В своих влиятельных и основополагающих трудах – и в двухтомнике легенд, и в лекциях, и в статьях – Дмитрий Александрович В. никогда не упоминает об Оле. О важности Оли для них для всех. Вспомнил он об Оле и говорил о ней чересчур подробно только однажды. Как раз там, где мог бы и помолчать. В кабинете, куда его вызвали для беседы.
Потом он объяснял, почему должен был, абсолютно должен – в тактических целях – подкинуть следствию какой-то материал. Ольга, по его мнению, была наименее важной из них, и он, в мудрости своей, преднамеренно раздул ее роль и значение. От ее отсутствия Движение, – он всегда умел произносить слова как бы с заглавной буквы, – не пострадало так, как могло пострадать от отсутствия подлинного Лидера.
Психологические сложности Дмитрия Александровича дают исследователям широкое поле для занятных интерпретаций, позволяют продемонстрировать свое знакомство с творчеством Достоевского; наиболее бесстыжие приводят цитаты про душу, которую неплохо бы сузить.
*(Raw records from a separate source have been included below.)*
-- ==== Sys2Proof/Machine/Ops.lean ====
section
/-! DEFINITION. The named operations that the meanings share: the memory of the channels, the address decode (R26, R34,
R41, R458), the checks of world regions and lent memory (R316, R472), the registers' owners, and the transport of messages
from hub to hub, link end and agent (R20, R126, R148 to R152, R220). -/

namespace Sys2Proof.Machine

/-! ## Answers -/

/-- The next state with the block `b`: the command queue and the DRAM stay. -/
def nextBlk (s : State) (b : Block) : Host.Outcome State Fault Refusal := .next { s with blk := b }

/-- The next state with the block `x.1` and the DRAM `x.2`. -/
def nextMem (s : State) (x : Block × Dram) : Host.Outcome State Fault Refusal :=
  .next { s with blk := x.1, dram := x.2 }

/-! ## DRAM (R332, R337) -/

/-- Address of a byte of DRAM: package channel and media address. -/
def dramAddr (chan ma : Nat) : Nat := chan * 2 ^ 40 + ma % 2 ^ 40

/-- One byte of DRAM; an unlisted byte reads 0, the value of the zero fill (R332). -/
def Dram.byte (d : Dram) (a : Nat) : Byte := d.bytes.get 0 a

/-- Write one byte of DRAM. -/
def Dram.setByte (d : Dram) (a : Nat) (v : Byte) : Dram := { d with bytes := d.bytes.set 0 a v }

/-- Write the low `n` bytes of a number from an address up (R9). -/
def Dram.setBytes (d : Dram) (a v : Nat) : Nat → Dram
  | 0 => d
  | n + 1 => (d.setBytes a v n).setByte (a + n) (BitVec.ofNat 8 (v >>> (8 * n)))

/-- `n` bytes of DRAM from an address up, as a number. -/
def Dram.getBytes (d : Dram) (a : Nat) : Nat → Nat
  | 0 => 0
  | n + 1 => d.getBytes a n + (d.byte (a + n)).toNat * 2 ^ (8 * n)

/-- Give the poison marks of words from a word index up. -/
def Dram.setMarks (d : Dram) (w p : Nat) : Nat → Dram
  | 0 => d
  | n + 1 =>
    let d := d.setMarks w p n
    { d with poison := d.poison.set false (w + n) (bitOf p n) }

/-- The poison marks of words from a word index up. -/
def Dram.getMarks (d : Dram) (w : Nat) : Nat → Nat
  | 0 => 0
  | n + 1 => d.getMarks w n + b2n (d.poison.get false (w + n)) * 2 ^ n

/-- Read a line of a channel with its poison marks (R337). -/
def Dram.readLine (d : Dram) (chan ma : Nat) : LineData × Poison :=
  let a := dramAddr chan (ma / 64 * 64)
  (BitVec.ofNat 512 (d.getBytes a 64), BitVec.ofNat 8 (d.getMarks (a / 8) 8))

/-- Write a line of a channel with its poison marks (R337). -/
def Dram.writeLine (d : Dram) (chan ma : Nat) (data : LineData) (p : Poison) : Dram :=
  let a := dramAddr chan (ma / 64 * 64)
  (d.setBytes a data.toNat 64).setMarks (a / 8) p.toNat 8

/-- Drop every cell of a channel: the zero fill of R332. -/
def Dram.clearChan (d : Dram) (chan : Nat) : Dram :=
  { bytes := { cells := d.bytes.cells.filter fun c => c.1 / 2 ^ 40 != chan }
    poison := { cells := d.poison.cells.filter fun c => c.1 / 2 ^ 37 != chan } }

/-- The canonical form of both lists. -/
def Dram.wf (d : Dram) : Bool := d.bytes.wf (fun _ => 0) && d.poison.wf (fun _ => false)

/-! ## Tables of the block -/

/-- Key of a link end. -/
def linkKey : LinkId → Nat
  | .hub h l => h.idx * 8 + l.val
  | .die k => 16 + k.val
  | .hwy h k => 28 + h.idx * 2 + k.val

def getLink (b : Block) (e : LinkId) : LinkEnd := b.links.get {} (linkKey e)
def updLink (b : Block) (e : LinkId) (f : LinkEnd → LinkEnd) : Block := { b with links := b.links.upd {} (linkKey e) f }

def getSlice (b : Block) (h : Hub) (s : Nat) : Slice := b.slices.get {} (h.idx * 32 + s)
def updSlice (b : Block) (h : Hub) (s : Nat) (f : Slice → Slice) : Block :=
  { b with slices := b.slices.upd {} (h.idx * 32 + s) f }

def getHart (b : Block) (i : Nat) : HartSt := b.harts.get {} i
def updHart (b : Block) (i : Nat) (f : HartSt → HartSt) : Block := { b with harts := b.harts.upd {} i f }

def getDie (b : Block) (k : Nat) : DieSt := b.dies.get {} k
def updDie (b : Block) (k : Nat) (f : DieSt → DieSt) : Block := { b with dies := b.dies.upd {} k f }

/-- Channel `c` of a hub is package channel 8 × hub + c. -/
def getChan (b : Block) (pc : Nat) : Chan := b.chans.get {} pc
def updChan (b : Block) (pc : Nat) (f : Chan → Chan) : Block := { b with chans := b.chans.upd {} pc f }

def getIo (b : Block) (h : Hub) : IoAgent := b.io.get {} h.idx
def updIo (b : Block) (h : Hub) (f : IoAgent → IoAgent) : Block := { b with io := b.io.upd {} h.idx f }
def getSpur (b : Block) (h : Hub) : Spur := b.spurs.get {} h.idx
def updSpur (b : Block) (h : Hub) (f : Spur → Spur) : Block := { b with spurs := b.spurs.upd {} h.idx f }
def getMover (b : Block) (h : Hub) : Mover := b.movers.get {} h.idx
def updMover (b : Block) (h : Hub) (f : Mover → Mover) : Block := { b with movers := b.movers.upd {} h.idx f }
def getTh (b : Block) (h : Hub) : Tollhouse := b.tolls.get {} h.idx
def updTh (b : Block) (h : Hub) (f : Tollhouse → Tollhouse) : Block := { b with tolls := b.tolls.upd {} h.idx f }
def getMbx (b : Block) (m : Nat) : Mbx := b.mbx.get {} m
def updMbx (b : Block) (m : Nat) (f : Mbx → Mbx) : Block := { b with mbx := b.mbx.upd {} m f }
def getRing (b : Block) (k : Nat) : Ring := b.rings.get {} k
def updRing (b : Block) (k : Nat) (f : Ring → Ring) : Block := { b with rings := b.rings.upd {} k f }
def getChanDm (b : Block) (h : Hub) (n : Nat) : DmChan := (getMover b h).chans.get {} n
def updChanDm (b : Block) (h : Hub) (n : Nat) (f : DmChan → DmChan) : Block :=
  updMover b h fun m => { m with chans := m.chans.upd {} n f }
def getPort (b : Block) (h : Hub) (p : Nat) : Port := (getIo b h).ports.get {} p
def updPort (b : Block) (h : Hub) (p : Nat) (f : Port → Port) : Block :=
  updIo b h fun i => { i with ports := i.ports.upd {} p f }

/-- Something leaves the block. -/
def emit (b : Block) (o : Out) : Block := { b with outbox := b.outbox ++ [o] }

/-- Has a block accepted in the power attempt under way, so that it starts no new work (R405)? The key is the BLOCK_KIND
times 256 plus the BLOCK_INDEX of R408. -/
def hasAccepted (b : Block) (key : Nat) : Bool :=
  match b.power.attempt with
  | some (_, _, acc) => acc.contains key
  | none => false

/-! ## Inboxes (R20) -/

/-- Keys of the agents that take messages. -/
def boxSlice (h : Hub) (s : Nat) : Nat := h.idx * 32 + s
def boxIo (h : Hub) : Nat := 64 + h.idx
def boxDm (h : Hub) : Nat := 66 + h.idx
def boxTh (h : Hub) : Nat := 68 + h.idx
def boxDie (k : Nat) : Nat := 70 + k
def boxHome (h : Hub) : Nat := 82 + h.idx

def getBox (b : Block) (key vc : Nat) : List Msg := b.inbox.get [] (key * 8 + vc)
def putBox (b : Block) (key vc : Nat) (l : List Msg) : Block := { b with inbox := b.inbox.set [] (key * 8 + vc) l }
def pushBox (b : Block) (key : Nat) (m : Msg) : Block :=
  putBox b key (hVc m.hdr) (getBox b key (hVc m.hdr) ++ [m])

/-! ## Address decode -/

/-- What an address decodes to (R26). -/
inductive Dec
  | ctl (off : Nat)
  | fab (pkg off : Nat)
  | group (g pkg : Nat) (spot : Spot)
  | win (h : Hub) (w kind port : Nat)
  | unmapped
deriving DecidableEq, Repr

abbrev ctlBase : Nat := 0xF_FFF0_0000_0000
abbrev fabBase : Nat := 0xF_FF00_0000_0000
abbrev fabEnd : Nat := 0xF_FF80_0000_0000

/-- Does group `g` of a hub match under a partition (R34, R35)? -/
def groupHits (b : Block) (h : Hub) (part pa g : Nat) : Bool :=
  let r := rd b (HUB_HOME_GROUP h g)
  let f (x : Fld) := bitsOf r x.hi x.lo
  let base := f HUB_HOME_GROUP_BASE * 2 ^ 30
  f HUB_HOME_GROUP_PART == part && qmaskOk (f HUB_HOME_GROUP_QMASK) &&
    decide (base ≤ pa ∧ pa < base + f HUB_HOME_GROUP_SIZE_GIB * 2 ^ 30)

/-- The lowest group that matches (R26). -/
def groupOf (b : Block) (h : Hub) (part pa : Nat) : Option Nat :=
  (List.range 32).find? (groupHits b h part pa)

/-- Mode of the lane group that holds a root port (R451). -/
def portMode (b : Block) (h : Hub) (port : Nat) : Nat := b.pkg.modesNow.getD (h.idx * 4 + port / 4) 0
Дальнобойщики расселись по своим кабинам, сначала их мастодонты долго пятились и сигналили, потом взревели и разъехались один за другим… И теперь ему мешает заснуть мертвая тишина, от которой он все время ожидает нового подвоха. Уже пять утра.
Материалы, собранные Андреем о суде над Олей, были опубликованы уже после его ареста. Потом запах судебного зала, запахи камеры, масляная краска в коридорах. Отсюда стекала по всей стране эта государственная вонь, зеленая болотная масляная краска: по всем школам, больницам, по всем казенным домам до последнего детского садика с запахом подгорелой манной каши в жестяной государственной миске…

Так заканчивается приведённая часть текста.